125 lines (88 loc) · 4.87 KB

osmnames-sphinxsearch

Nominatim JSON API replacement made with osmnames.org data indexed by sphinx search

Using data from https://github.com/OSMNames/OSMNames - Database of geographic place names from OpenStreetMap for full text search downloadable for free. Website: https://osmnames.org

REST API

Search for autocomplete: /q/<query>.js

This endpoint returns 20 results matching the <query>.

Country specific search for autocomplete /<country_code>/q/<query>.js

This endpoint returns 20 results matching the <query> within a specific country, identified by the <country_code (lowercase ISO 3166 Alpha-2 code).

Place lookup search: /r/<longitude>/<latitude>.js

This endpoint returns 1 result matching the shortest distance from [longitude,latitude] to any entry in the data set.

Class specific place lookup search: /r/<class>/<longitude>/<latitude>.js

This endpoint returns 1 result matching the shortest distance from [longtitude, latitude] to the class specific entry in the data set.

The class option can be a comma separated list of values (/r/place,natural/<lon>/<lat>.js). The list of supported class are based on the processed data. For example, using OSMNames full data set contains these values: highway, waterway, natural, boundary, place, landuse and multiple.

Input data.tsv format

This service accepts only TSV file named data.tsv (or gzip-ed version named data.tsv.gz) with the specific order of columns:

name
alternative_names
osm_type
osm_id
class
type
lon
lat
place_rank
importance
street
city
county
state
country
country_code
display_name
west
south
east
north
wikidata
wikipedia
housenumbers

The source data should be sorted by the column importance, and include a header row. For the description of these columns, see data format in OSMNames documentation.

If no data is specified then a 100k OSMNames sample is automatically downloaded from from OSMNames/OSMNames.

Usage of docker image

This docker image consists of our OSMNames Websearch (REST API), SphinxSearch and nginx.

The whole service can be run from command-line with one command:

docker run -d --name klokantech-osmnames-sphinxsearch -p 80:80 klokantech/osmnames-sphinxsearch

You can attach your file data.tsv (or data.tsv.gz), which has to be located in the internal path /data/input/data.tsv (or /data/input/data.tsv.gz):

docker run -d --name klokantech-osmnames-sphinxsearch \
    -v /path/to/folder/:/data/input/ \
    -p 80:80 \
    klokantech/osmnames-sphinxsearch

This file will be indexed on the first run or if index files are missing.
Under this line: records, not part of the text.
/-- `REG_READ` or `REG_WRITE` runs. -/
def State.regOps (s : State) (n : Nat) (it : Item) : State :=
  let r := State.regEntries it.params (it.op = 0x4B) it.count 0 s
  r.1.finish n (if r.2.2.2 then stSuccess else stInvalidField) (regResult r.2.1 r.2.2.1)

/-- Update-DR of `REGACC` (R493, R532): one access as requester 0x19, which has ended when the command has. -/
def State.regacc (s : State) (write : Bool) (off : Nat) (data : W32) : State :=
  if s.jtag.ir ≠ 0x20 then s
  else
    let a := off % 2 ^ 24 / 4 * 4
    let r := if s.lc = 2 ∨ s.lc = 4 then (s.answer reqJtag (busErr 7), busErr 7)
      else if write then s.regStore reqJtag a 4 data else s.regLoad reqJtag a 4
    { r.1 with jtag := { r.1.jtag with done := true, err := !r.2.ok, data := if write ∨ r.2.ok = false then 0 else r.2.value } }

/-! ### Commands -/

/-- The block of a page finds a parity error in the storage of the register at an offset: CODE 0x04 (R30). A page that nobody can reach
finds none. -/
def State.parityHit (s : State) (page off : Nat) : State :=
  if (pageBlk page).isSome && s.pageOn page then s.capture (headerPage page) 0x04 0 off else s

/-- `REGISTER_WRITE` (R6): a write of `width` bytes at a byte offset of the register space; `parity` says that the block finds a parity
error in the register's storage as it writes (R30). -/
def execRegisterWrite (req off width : Nat) (v : BitVec 32) (parity : Bool) (s : State) : Host.Outcome State Fault Refusal :=
  .next (if goodReq req ∧ off < 2 ^ 24 then
      let t := (s.regStore req off width v).1
      if parity then t.parityHit (off / 4096) (off % 4096) else t
    else s)

/-- `ERR_CLR` (R29) written with `ENABLE` as it stands. -/
def execErrClr (page req : Nat) (s : State) : Host.Outcome State Fault Refusal :=
  .next (s.regPut req page 0x008 (BitVec.ofNat 32 (4 + s.fld page 0x008 0 0)))

/-- `IRQ_FORCE` (R29). -/
def execIrqForce (page req : Nat) (bits : BitVec 32) (s : State) : Host.Outcome State Fault Refusal :=
  .next (s.regPut req page 0x018 bits)

/-- `DOM_REQ` (R461): word 0 or 1. -/
def execDomReq (req word : Nat) (v : BitVec 32) (s : State) : Host.Outcome State Fault Refusal :=
  .next (s.regPut req 0x003 (0x040 + 4 * (word % 2)) v)

/-- `CORE_RESET` (R481). -/
def execCoreReset (req : Nat) (mask : BitVec 32) (s : State) : Host.Outcome State Fault Refusal := .next (s.regPut req 0x005 0x048 mask)

/-- `CORE_HOLD` (R481). -/
def execCoreHold (req : Nat) (mask : BitVec 32) (s : State) : Host.Outcome State Fault Refusal := .next (s.regPut req 0x005 0x044 mask)

/-- `BOOT_STAGE` (R488, R499): `BOOT_STAT.STAGE` is written. -/
def execBootStage (req stage : Nat) (s : State) : Host.Outcome State Fault Refusal :=
  .next (s.regPut req 0x002 0x080 (BitVec.ofNat 32 (stage % 16 * 16)))

/-- `FWQ_TAIL` (R252) of a group: 0 compression, 1 decompression, 2 digest. -/
def execFwqTail (grp req v : Nat) (s : State) : Host.Outcome State Fault Refusal :=
  .next (if grp < 3 then s.regPut req (grpBase grp) 0x0CC (BitVec.ofNat 32 v) else s)

/-- `REGACC` (R532). -/
def execRegacc (write : Bool) (off : Nat) (data : BitVec 32) (s : State) : Host.Outcome State Fault Refusal :=
  .next (s.regacc write off data)

end Sys2Proof.Machine
end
You can specify a path for index folder as well:

docker run -d --name klokantech-osmnames-sphinxsearch \
    -v /path/to/index/folder/:/data/index/ \
    -v /path/to/data/folder/:/data/input/ \
    -p 80:80 \
    klokantech/osmnames-sphinxsearch

You can attach your path with the following folder structure:

/path/to/folder/
    - input/
        - data.tsv (or data.tsv.gz)
    - index/

directly with simple command:

docker run -d -v /path/to/folder/:/data/ -p 80:80 klokantech/osmnames-sphinxsearch

Index storage space

The SphinxSearch full-text search service requires indexing of the source data. The index operation is required only for the first time or if the source data has been changed. This operation takes longer on a source with more lines, and requires more space storage as well.
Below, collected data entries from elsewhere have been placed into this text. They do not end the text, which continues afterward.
-- ==== Sys2Proof/Machine/Receive.lean ====
section
/-! DEFINITION. The receiving side of the Pasesar transport (R44 to R79, R282, R548 to R550): frames, classification, connections, PDUs,
write data. -/

namespace Sys2Proof.Machine

/-! ### Frames (R45, R46, R78, R282, R548, R549) -/

/-- A frame's local address entry where it is Pasesar traffic: a datagram to the port's Pasesar UDP port, or a fragment (R548). -/
def State.pasesar (s : State) (f : FrameIn) : Option Nat :=
  if f.dstMac = s.portMac f.port f.subif ∧ f.ip ∧ f.udp ∧ (f.fragment ∨ f.dstUdp = s.udpPort f.port) then s.entryOf f.port f.subif f.dstIp
  else none

/-- Whether a frame fails an entry's VLAN conditions (R45, R548, R549). -/
def State.vlanBad (s : State) (f : FrameIn) (e : Nat) : Bool :=
  if f.port ≥ 16 then f.vlan.isSome
  else
    let w := s.reg (0x030 + f.port) (0x090 + 0x20 * e)
    w.getLsbD 15 && decide (f.vlan ≠ some (fget w 27 16))

/-- A datagram that waits for classification, as a PDU: header and payload of R50. -/
def pduOf (port inst : Nat) (d : Datagram) : PduIn :=
  let h := d.data
  { port := port, subif := d.subif, entry := d.entry, inst := inst, srcMac := d.srcMac, srcIp := d.srcIp, srcUdp := d.srcUdp, dstIp := d.dstIp,
    version := be h 0 1, type := be h 1 1, flags := be h 2 2, dstConn := be h 4 2, srcConn := be h 6 2,
    psn := BitVec.ofNat 32 (be h 8 4), ackPsn := BitVec.ofNat 32 (be h 12 4), sack := BitVec.ofNat 64 (be h 16 8), tag := be h 24 4,
    payload := h.drop 32 }

/-- Least payload of a type (R52, R53). -/
def typeNeeds (type : Nat) : Nat :=
  match type with
  | 0x01 | 0x02 | 0x15 | 0x16 | 0x19 => 16
  | 0x03 | 0x06 | 0x17 => 4
  | 0x10 => 32
  | 0x11 | 0x12 | 0x13 | 0x14 | 0x18 => 8
  | _ => 0

/-- Types that travel from initiator to device (R52). -/
def typeIn (type : Nat) : Bool :=
  type = 0x01 || (decide (3 ≤ type) && decide (type ≤ 6)) || type = 0x10 || type = 0x14 || type = 0x17

/-- A payload that the connection or the type does not allow (R54, R78 reason 5). -/
def State.lenBad (s : State) (p : PduIn) : Bool :=
  let l := p.payload.length
  decide (l < typeNeeds p.type) || (decide (p.type = 5) && (decide (l % 8 ≠ 0) || decide (l > 512))) ||
    (decide (p.type ≠ 0x01) && match s.conn p.dstConn with
      | some x => decide (l > x.maxPayload)
      | none => false)

/-- The UDP payload is shorter than a header, or disagrees with `PAYLOAD_LEN` (R78 reason 5). -/
def headBad (d : Datagram) : Bool := decide (d.data.length < 32) || decide (be d.data 28 2 ≠ d.data.length - 32)

/-- Hand a PDU to the transport, or drop it: length first, then a type that never comes in. -/
def State.handOn (s : State) (port inst : Nat) (d : Datagram) : State :=
  let p := pduOf port inst d
  if headBad d || s.lenBad p then s.drop port 5
  else if !typeIn p.type then s.drop port 7
  else { s with host := { s.host with delivered := s.host.delivered ++ [p] } }

/-- A frame on an enabled port meets the checks (R78). A host port receives nothing on a sub-interface that its active mode does not provide
(DESIGN CHOICE: R44 gives such a sub-interface no lanes). The management port accepts frames without a tag only (R549). -/
def State.checkFrame (s : State) (f : FrameIn) : State :=
  let port := f.port
  let q := SMap.getD 0 s.host.fwq port
  let group := nbit f.dstMac 40
  if s.noSub port f.subif then s
  else if group = false ∧ f.dstMac ≠ s.portMac port f.subif then s
  else if port < 16 ∧ s.hpClass port = 0 then s.drop port 1
  else
    let e := s.pasesar f
    let waiting := SMap.getD [] s.host.clsq port
    if e.isSome ∧ port < 16 ∧ waiting.length ≥ 512 then (s.count 0x1A4 (0x0C0 + 4 * port)).raise 0x1A4 1
    else if f.fcsOk = false then s.drop port 0
    else if f.len > 9216 ∨ f.len < 64 ∨ f.extraTags ∨ (port ≥ 16 ∧ f.vlan.isSome) then s.drop port 1
    else
      match e with
      | none =>
        if q ≥ 256 then s.drop port 4
        else { s with host := { s.host with fwq := SMap.setD 0 s.host.fwq port (q + 1) } }
      | some e =>
        if s.vlanBad f e then s.drop port 1
        else if f.ipOk = false ∨ f.fragment then s.drop port 2
        else if f.sumOk = false then s.drop port 3
        else
          let d : Datagram := { subif := f.subif, entry := e, srcMac := f.srcMac, srcIp := f.srcIp, srcUdp := f.srcUdp, dstIp := f.dstIp, data := f.data }
          if port ≥ 16 then s.handOn port (s.fld 0x050 0x048 9 0) d
          else { s with host := { s.host with clsq := SMap.setD [] s.host.clsq port (waiting ++ [d]) } }

/-- A received frame (R78). `taken` frames have left the port's firmware queue since the last one (R46). A host port whose `ENABLE` is 0
receives none; at the management port a frame waits for `ENABLE` (R551). -/
def State.frame (s : State) (f : FrameIn) (taken : Nat) : State :=
  let port := min f.port 16
  let f := { f with port := port }
  let s := { s with host := { s.host with fwq := SMap.setD 0 s.host.fwq port (SMap.getD 0 s.host.fwq port - taken) } }
  if port ≥ 16 then
    if s.enabled 0x007 then s.checkFrame f else { s with host := { s.host with mgmtq := s.host.mgmtq ++ [f] } }
  else if s.enabled (0x030 + port) then s.checkFrame f
  else s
A demo sample data with 100 000 lines has 8.15 MiB gzip source data file and requires storage space of 314 MiB for the index folder. The operation takes (on average) 33 seconds.

The full planet source data with 23 million lines requires storage space of 34 GiB for the index folder. The operation takes (on average) 22 minutes.

The indexing is done automatically (if a particular index file is missing) via the sphinx-reindex.sh script. You can use this script to force run the index operation as well: $ time bash sphinx-reindex.sh force.